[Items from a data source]
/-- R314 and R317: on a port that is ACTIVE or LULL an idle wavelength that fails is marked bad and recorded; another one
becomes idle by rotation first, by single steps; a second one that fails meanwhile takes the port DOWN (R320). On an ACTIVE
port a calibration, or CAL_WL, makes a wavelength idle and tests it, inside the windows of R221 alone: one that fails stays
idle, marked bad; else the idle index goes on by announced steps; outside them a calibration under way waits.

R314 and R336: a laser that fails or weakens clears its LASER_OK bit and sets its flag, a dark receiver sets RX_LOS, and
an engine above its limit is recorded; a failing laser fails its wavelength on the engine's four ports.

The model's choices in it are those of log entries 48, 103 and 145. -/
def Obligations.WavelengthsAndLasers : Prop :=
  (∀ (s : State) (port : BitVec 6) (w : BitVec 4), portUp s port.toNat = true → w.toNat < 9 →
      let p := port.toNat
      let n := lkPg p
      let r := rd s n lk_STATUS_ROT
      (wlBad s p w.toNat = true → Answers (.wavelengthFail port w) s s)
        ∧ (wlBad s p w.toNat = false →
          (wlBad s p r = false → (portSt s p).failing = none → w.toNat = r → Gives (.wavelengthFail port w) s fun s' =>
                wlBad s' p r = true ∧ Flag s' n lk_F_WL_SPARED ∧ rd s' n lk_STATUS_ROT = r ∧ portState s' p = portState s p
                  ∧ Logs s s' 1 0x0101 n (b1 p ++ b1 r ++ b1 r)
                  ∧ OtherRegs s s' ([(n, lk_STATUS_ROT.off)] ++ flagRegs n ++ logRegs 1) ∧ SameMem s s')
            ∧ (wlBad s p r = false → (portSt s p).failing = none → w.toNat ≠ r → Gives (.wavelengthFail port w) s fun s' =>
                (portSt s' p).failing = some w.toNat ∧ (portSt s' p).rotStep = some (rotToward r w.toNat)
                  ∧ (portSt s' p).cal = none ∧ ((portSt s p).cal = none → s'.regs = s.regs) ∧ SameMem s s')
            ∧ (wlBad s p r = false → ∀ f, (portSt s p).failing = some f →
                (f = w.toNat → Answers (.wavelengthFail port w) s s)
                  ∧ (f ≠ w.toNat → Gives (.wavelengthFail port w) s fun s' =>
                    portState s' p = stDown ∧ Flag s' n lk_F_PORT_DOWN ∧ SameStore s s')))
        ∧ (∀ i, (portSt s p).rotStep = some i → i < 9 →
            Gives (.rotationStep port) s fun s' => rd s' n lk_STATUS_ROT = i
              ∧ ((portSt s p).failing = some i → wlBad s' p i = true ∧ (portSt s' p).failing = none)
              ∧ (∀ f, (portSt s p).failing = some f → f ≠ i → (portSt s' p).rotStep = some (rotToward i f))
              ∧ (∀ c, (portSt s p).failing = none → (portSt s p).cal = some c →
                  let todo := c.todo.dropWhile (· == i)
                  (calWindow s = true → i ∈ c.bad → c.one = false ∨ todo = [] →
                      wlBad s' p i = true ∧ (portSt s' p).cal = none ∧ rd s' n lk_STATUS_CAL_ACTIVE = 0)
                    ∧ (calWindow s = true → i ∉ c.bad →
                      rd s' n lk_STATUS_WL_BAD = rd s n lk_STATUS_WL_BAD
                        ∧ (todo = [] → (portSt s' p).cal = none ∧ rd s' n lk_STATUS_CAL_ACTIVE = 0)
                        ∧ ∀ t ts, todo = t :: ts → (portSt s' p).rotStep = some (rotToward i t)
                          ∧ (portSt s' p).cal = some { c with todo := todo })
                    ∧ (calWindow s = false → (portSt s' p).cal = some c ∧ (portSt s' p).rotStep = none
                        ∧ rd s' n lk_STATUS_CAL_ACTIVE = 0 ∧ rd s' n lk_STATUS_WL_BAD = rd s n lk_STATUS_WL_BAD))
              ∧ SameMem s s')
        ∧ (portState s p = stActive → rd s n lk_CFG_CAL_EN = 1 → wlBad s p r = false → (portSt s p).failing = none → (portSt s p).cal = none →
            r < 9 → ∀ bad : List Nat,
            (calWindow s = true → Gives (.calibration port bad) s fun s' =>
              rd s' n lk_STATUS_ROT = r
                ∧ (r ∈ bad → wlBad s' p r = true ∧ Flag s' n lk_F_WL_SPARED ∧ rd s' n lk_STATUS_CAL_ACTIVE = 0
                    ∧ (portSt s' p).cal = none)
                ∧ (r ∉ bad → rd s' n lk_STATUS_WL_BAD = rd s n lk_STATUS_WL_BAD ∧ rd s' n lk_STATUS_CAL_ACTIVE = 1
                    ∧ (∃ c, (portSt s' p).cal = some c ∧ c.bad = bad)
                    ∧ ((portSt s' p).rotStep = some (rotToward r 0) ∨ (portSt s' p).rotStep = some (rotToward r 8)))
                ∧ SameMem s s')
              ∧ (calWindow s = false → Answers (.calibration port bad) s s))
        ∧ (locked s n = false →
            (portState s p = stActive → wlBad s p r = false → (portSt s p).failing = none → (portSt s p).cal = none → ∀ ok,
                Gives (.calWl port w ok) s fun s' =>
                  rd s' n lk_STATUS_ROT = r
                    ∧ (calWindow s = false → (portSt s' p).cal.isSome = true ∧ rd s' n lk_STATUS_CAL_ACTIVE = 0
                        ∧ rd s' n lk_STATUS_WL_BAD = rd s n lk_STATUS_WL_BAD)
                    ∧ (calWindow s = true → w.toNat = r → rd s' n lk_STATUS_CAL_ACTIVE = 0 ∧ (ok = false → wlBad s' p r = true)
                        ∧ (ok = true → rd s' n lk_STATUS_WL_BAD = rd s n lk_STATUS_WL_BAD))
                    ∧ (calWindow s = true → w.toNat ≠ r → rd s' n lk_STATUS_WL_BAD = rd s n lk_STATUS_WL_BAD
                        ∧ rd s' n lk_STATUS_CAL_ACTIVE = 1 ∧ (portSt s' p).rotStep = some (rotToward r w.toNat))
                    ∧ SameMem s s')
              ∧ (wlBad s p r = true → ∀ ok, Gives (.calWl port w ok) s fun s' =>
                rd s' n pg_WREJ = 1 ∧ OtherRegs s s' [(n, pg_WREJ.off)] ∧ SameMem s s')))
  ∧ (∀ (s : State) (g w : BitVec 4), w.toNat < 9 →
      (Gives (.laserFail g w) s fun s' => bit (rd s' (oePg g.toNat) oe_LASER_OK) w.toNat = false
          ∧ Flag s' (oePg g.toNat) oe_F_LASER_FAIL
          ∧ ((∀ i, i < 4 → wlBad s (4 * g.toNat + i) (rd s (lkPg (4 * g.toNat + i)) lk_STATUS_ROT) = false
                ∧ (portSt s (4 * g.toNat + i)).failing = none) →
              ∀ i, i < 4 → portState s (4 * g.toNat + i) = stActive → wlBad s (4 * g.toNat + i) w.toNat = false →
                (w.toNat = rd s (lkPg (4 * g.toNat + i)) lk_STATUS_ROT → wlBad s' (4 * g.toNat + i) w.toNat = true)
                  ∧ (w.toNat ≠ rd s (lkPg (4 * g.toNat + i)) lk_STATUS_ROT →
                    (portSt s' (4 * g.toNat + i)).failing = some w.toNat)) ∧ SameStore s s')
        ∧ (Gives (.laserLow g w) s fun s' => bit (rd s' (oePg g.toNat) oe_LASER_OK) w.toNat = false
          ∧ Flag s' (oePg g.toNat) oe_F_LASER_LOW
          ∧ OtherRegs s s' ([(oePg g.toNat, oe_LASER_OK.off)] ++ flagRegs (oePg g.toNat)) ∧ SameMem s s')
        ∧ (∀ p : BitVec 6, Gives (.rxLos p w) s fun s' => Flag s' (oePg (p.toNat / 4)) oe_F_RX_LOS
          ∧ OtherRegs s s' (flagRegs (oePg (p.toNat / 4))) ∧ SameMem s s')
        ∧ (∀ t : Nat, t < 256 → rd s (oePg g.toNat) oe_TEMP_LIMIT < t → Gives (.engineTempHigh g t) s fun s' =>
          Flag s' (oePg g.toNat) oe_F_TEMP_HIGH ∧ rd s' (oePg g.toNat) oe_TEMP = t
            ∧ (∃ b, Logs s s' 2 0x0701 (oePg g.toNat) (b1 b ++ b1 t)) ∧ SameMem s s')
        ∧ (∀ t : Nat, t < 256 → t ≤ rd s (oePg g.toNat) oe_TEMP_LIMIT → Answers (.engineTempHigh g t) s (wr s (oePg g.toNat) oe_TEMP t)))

==

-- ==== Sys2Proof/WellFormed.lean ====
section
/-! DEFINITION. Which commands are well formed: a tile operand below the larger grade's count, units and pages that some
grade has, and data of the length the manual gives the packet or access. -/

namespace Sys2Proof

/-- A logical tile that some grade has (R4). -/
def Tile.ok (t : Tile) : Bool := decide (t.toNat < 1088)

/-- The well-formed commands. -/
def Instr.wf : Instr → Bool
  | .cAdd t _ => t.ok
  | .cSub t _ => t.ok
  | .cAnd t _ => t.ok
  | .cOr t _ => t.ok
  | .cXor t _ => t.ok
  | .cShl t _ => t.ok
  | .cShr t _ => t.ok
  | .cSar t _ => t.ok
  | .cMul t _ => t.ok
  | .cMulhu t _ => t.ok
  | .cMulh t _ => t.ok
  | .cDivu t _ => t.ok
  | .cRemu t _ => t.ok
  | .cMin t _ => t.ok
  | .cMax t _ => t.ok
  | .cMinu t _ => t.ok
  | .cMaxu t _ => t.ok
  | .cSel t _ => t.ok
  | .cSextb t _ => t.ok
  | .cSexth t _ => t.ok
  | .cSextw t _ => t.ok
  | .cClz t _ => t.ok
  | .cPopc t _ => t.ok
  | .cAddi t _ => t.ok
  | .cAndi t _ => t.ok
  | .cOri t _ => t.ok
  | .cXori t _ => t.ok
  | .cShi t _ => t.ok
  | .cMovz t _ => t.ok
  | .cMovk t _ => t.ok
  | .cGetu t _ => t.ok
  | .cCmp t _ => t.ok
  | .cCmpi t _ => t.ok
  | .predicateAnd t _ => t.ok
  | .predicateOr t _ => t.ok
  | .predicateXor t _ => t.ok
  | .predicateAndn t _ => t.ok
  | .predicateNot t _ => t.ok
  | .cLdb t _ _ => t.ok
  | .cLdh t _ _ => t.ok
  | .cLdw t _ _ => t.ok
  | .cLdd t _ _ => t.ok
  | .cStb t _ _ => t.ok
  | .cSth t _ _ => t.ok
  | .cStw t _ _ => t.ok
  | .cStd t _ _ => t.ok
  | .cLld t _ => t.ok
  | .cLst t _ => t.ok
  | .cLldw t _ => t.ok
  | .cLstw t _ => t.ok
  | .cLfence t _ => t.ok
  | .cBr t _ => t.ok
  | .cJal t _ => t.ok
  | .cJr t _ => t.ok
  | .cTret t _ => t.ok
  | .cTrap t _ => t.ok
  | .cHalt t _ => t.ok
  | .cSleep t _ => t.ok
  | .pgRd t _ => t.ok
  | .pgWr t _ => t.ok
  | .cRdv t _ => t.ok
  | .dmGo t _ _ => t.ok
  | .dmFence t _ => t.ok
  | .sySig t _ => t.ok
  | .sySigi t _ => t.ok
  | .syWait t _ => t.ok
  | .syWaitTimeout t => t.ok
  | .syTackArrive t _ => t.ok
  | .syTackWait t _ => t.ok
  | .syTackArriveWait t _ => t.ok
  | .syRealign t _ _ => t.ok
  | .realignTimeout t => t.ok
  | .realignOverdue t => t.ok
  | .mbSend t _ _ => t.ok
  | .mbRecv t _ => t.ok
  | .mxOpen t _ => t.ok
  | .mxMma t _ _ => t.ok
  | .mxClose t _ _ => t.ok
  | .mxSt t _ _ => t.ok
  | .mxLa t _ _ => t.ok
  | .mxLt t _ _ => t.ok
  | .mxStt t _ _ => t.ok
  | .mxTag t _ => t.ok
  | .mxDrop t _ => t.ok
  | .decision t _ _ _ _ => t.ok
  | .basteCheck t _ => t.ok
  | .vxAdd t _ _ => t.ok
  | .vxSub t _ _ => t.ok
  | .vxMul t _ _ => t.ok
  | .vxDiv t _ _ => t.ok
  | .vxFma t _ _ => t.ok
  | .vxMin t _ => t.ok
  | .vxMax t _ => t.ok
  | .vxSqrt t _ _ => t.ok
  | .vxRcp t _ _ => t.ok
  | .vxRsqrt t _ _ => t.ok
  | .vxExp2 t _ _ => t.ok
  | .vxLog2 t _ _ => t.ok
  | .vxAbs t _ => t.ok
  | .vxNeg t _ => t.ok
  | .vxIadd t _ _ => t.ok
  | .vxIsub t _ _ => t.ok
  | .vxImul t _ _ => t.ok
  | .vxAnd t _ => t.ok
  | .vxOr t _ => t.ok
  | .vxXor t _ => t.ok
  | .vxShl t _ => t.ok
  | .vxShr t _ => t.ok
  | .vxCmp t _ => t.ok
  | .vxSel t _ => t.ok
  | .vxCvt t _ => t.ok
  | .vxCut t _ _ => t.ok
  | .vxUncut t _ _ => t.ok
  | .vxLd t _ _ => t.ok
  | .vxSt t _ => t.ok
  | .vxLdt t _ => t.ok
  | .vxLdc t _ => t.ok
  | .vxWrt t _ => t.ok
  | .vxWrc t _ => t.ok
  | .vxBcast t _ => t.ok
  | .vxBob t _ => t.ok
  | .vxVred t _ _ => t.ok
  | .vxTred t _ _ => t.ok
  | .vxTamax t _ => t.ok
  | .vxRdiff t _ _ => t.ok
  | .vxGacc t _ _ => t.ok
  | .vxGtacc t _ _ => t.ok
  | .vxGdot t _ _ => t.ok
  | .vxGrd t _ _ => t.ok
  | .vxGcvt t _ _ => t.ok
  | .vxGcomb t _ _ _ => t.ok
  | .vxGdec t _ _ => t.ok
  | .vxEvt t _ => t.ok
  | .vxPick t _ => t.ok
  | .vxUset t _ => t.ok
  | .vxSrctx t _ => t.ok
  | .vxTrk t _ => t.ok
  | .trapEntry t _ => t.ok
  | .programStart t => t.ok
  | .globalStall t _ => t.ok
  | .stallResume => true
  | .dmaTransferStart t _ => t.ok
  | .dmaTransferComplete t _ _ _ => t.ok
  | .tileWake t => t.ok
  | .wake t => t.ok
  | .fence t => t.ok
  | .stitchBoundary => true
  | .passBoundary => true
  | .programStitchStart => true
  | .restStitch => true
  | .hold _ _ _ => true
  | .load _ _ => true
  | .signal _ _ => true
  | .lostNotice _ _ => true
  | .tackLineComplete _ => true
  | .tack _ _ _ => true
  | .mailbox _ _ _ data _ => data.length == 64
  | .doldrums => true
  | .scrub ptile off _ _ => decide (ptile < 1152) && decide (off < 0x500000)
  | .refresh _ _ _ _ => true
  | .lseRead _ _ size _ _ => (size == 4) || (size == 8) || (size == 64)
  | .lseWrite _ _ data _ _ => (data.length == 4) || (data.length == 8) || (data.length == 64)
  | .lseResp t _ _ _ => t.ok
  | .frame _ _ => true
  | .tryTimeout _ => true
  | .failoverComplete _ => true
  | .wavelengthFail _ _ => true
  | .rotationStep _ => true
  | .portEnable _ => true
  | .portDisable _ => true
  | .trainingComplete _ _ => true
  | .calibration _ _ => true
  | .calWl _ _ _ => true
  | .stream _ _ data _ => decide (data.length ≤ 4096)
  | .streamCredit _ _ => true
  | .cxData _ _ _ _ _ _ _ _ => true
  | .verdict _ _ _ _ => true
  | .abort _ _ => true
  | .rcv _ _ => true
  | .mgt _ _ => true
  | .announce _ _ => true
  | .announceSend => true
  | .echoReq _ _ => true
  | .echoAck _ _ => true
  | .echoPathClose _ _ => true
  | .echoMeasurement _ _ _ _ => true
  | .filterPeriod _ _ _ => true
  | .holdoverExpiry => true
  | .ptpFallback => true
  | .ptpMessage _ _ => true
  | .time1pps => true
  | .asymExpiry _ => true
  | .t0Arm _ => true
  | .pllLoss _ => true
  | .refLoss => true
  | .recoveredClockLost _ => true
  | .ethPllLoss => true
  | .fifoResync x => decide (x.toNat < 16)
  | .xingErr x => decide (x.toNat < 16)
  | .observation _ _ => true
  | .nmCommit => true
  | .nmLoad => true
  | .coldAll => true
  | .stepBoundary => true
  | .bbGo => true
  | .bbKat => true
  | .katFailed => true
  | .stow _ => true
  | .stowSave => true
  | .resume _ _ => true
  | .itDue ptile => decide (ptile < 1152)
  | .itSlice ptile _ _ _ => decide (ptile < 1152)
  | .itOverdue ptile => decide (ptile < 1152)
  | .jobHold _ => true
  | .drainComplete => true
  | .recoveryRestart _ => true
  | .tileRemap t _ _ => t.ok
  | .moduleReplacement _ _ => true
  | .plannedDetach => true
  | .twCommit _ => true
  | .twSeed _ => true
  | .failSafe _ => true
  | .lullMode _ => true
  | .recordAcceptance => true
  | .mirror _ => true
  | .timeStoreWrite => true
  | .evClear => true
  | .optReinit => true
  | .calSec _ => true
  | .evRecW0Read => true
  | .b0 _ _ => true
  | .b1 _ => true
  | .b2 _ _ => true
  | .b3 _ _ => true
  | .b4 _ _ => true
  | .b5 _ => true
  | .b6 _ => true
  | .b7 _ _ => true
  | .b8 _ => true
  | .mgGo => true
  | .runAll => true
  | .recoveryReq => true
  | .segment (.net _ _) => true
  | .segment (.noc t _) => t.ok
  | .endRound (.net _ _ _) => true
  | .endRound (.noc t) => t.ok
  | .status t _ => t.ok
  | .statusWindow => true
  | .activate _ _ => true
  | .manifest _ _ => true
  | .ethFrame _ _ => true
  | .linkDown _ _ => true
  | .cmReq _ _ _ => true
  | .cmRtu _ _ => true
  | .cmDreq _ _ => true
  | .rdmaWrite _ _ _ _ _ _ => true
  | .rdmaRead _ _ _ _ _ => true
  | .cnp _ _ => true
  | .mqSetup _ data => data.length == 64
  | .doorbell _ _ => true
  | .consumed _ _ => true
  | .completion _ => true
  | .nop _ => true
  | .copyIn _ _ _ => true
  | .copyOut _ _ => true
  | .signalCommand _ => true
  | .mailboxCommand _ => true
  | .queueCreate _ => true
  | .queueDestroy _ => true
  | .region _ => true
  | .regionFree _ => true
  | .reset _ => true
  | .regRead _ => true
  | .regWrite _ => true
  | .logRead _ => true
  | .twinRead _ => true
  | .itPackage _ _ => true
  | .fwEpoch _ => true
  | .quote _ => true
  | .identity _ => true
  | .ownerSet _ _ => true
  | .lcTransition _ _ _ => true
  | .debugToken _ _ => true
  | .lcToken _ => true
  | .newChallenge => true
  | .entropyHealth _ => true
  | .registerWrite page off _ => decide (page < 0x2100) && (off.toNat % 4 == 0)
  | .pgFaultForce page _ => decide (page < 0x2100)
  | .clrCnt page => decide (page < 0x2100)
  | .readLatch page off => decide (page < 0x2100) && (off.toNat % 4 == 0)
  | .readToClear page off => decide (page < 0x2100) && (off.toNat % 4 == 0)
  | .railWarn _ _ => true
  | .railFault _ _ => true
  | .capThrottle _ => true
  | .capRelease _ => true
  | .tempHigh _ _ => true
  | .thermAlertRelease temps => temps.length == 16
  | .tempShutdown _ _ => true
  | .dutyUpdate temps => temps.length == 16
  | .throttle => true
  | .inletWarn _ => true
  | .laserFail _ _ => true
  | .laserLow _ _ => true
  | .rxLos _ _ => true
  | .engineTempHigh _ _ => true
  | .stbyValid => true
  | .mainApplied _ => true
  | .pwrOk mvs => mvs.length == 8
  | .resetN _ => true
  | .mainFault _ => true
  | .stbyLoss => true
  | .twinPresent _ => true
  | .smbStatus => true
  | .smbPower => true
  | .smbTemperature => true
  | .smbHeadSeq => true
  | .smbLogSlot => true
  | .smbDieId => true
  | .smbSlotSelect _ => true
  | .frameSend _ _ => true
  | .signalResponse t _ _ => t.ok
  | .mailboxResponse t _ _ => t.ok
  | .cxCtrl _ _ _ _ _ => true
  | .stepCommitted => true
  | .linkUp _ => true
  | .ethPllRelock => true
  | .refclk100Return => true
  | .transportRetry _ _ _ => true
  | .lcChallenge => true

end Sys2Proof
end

==

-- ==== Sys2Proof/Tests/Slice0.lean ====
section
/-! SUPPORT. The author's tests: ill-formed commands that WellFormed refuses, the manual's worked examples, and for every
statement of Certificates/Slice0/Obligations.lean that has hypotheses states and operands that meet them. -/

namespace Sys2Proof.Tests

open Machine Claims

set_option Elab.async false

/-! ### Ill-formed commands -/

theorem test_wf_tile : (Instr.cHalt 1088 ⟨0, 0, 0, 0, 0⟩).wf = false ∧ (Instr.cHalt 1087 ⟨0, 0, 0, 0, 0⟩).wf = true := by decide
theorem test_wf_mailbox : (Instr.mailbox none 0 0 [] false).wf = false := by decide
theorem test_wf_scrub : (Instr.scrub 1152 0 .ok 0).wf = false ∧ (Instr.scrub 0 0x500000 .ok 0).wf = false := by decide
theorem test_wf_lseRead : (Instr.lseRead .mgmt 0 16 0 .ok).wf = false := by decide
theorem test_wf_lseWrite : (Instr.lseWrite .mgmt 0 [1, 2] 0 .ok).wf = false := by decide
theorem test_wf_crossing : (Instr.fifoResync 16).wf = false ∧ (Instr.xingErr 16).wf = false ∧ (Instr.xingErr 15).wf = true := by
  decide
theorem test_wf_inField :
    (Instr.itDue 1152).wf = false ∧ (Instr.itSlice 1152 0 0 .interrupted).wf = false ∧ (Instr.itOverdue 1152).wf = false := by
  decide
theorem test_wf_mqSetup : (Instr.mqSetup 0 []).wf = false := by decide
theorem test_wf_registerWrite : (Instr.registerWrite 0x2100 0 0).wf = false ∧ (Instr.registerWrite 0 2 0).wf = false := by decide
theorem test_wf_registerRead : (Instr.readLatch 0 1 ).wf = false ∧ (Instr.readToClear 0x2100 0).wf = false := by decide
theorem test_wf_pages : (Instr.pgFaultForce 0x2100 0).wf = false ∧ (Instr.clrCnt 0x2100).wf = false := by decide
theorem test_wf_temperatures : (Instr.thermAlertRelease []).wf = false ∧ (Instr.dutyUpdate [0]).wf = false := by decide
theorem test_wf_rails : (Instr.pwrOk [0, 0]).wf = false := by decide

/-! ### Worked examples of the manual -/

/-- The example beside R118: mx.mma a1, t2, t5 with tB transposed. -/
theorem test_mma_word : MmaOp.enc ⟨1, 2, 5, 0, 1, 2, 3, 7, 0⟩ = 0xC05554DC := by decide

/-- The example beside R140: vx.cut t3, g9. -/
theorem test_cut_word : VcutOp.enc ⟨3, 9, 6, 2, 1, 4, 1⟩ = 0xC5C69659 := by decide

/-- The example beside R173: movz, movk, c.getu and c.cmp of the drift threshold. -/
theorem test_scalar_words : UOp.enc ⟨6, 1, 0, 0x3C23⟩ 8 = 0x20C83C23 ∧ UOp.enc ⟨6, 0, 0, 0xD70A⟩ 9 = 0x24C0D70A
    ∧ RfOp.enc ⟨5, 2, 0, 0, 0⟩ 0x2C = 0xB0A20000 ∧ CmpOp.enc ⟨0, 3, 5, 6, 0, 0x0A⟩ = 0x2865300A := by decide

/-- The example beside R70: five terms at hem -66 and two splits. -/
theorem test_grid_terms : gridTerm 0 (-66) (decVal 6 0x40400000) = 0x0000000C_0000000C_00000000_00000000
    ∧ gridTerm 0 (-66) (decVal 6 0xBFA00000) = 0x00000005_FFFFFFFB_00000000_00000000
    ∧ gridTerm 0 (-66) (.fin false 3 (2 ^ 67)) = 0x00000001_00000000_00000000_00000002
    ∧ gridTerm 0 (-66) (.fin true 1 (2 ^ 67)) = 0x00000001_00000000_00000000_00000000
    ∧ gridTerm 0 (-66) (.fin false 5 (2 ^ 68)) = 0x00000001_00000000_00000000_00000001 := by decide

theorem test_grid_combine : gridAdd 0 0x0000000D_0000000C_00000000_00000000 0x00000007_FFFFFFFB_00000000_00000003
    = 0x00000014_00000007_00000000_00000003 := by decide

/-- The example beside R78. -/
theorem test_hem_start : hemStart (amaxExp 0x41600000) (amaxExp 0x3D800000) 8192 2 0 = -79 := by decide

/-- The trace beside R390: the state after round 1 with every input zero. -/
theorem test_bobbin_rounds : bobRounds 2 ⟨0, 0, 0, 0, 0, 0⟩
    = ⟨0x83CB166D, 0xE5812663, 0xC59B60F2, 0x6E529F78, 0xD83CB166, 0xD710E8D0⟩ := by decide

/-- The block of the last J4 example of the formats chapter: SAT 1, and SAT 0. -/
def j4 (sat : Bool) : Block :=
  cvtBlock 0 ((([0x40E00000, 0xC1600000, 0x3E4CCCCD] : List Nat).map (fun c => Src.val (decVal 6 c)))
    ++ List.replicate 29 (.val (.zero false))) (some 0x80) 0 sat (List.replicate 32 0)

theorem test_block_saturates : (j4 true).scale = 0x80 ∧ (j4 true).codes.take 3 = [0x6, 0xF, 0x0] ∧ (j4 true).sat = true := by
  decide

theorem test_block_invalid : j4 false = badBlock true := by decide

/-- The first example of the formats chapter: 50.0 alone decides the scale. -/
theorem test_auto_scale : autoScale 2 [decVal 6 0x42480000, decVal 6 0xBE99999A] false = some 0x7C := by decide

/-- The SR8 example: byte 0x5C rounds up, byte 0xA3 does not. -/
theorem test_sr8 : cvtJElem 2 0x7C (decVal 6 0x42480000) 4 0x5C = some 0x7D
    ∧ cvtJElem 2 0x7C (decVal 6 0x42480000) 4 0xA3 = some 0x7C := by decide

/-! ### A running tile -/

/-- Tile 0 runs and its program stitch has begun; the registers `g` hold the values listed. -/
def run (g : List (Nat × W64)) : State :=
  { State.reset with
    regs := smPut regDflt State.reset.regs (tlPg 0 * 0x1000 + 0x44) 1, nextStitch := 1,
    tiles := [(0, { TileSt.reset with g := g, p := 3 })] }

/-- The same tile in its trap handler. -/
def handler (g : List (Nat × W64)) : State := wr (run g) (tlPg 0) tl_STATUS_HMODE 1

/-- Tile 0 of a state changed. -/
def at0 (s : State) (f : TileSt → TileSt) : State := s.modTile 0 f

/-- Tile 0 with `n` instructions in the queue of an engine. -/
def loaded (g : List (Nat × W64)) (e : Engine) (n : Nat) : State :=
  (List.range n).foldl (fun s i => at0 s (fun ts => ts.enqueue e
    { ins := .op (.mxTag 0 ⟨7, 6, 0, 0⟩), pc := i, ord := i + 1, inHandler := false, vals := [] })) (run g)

TASK INSTRUCTIONS: Set down, exactly as they appear above, all lines from the one that has "recorded; another one" down to the one that has "(portSt s' p).failing = some", including those two and no others.

EXERCISE RESULT:
/-- R314 and R317: on a port that is ACTIVE or LULL an idle wavelength that fails is marked bad and recorded; another one
becomes idle by rotation first, by single steps; a second one that fails meanwhile takes the port DOWN (R320). On an ACTIVE
port a calibration, or CAL_WL, makes a wavelength idle and tests it, inside the windows of R221 alone: one that fails stays
idle, marked bad; else the idle index goes on by announced steps; outside them a calibration under way waits.

R314 and R336: a laser that fails or weakens clears its LASER_OK bit and sets its flag, a dark receiver sets RX_LOS, and
an engine above its limit is recorded; a failing laser fails its wavelength on the engine's four ports.

The model's choices in it are those of log entries 48, 103 and 145. -/
def Obligations.WavelengthsAndLasers : Prop :=
  (∀ (s : State) (port : BitVec 6) (w : BitVec 4), portUp s port.toNat = true → w.toNat < 9 →
      let p := port.toNat
      let n := lkPg p
      let r := rd s n lk_STATUS_ROT
      (wlBad s p w.toNat = true → Answers (.wavelengthFail port w) s s)
        ∧ (wlBad s p w.toNat = false →
          (wlBad s p r = false → (portSt s p).failing = none → w.toNat = r → Gives (.wavelengthFail port w) s fun s' =>
                wlBad s' p r = true ∧ Flag s' n lk_F_WL_SPARED ∧ rd s' n lk_STATUS_ROT = r ∧ portState s' p = portState s p
                  ∧ Logs s s' 1 0x0101 n (b1 p ++ b1 r ++ b1 r)
                  ∧ OtherRegs s s' ([(n, lk_STATUS_ROT.off)] ++ flagRegs n ++ logRegs 1) ∧ SameMem s s')
            ∧ (wlBad s p r = false → (portSt s p).failing = none → w.toNat ≠ r → Gives (.wavelengthFail port w) s fun s' =>
                (portSt s' p).failing = some w.toNat ∧ (portSt s' p).rotStep = some (rotToward r w.toNat)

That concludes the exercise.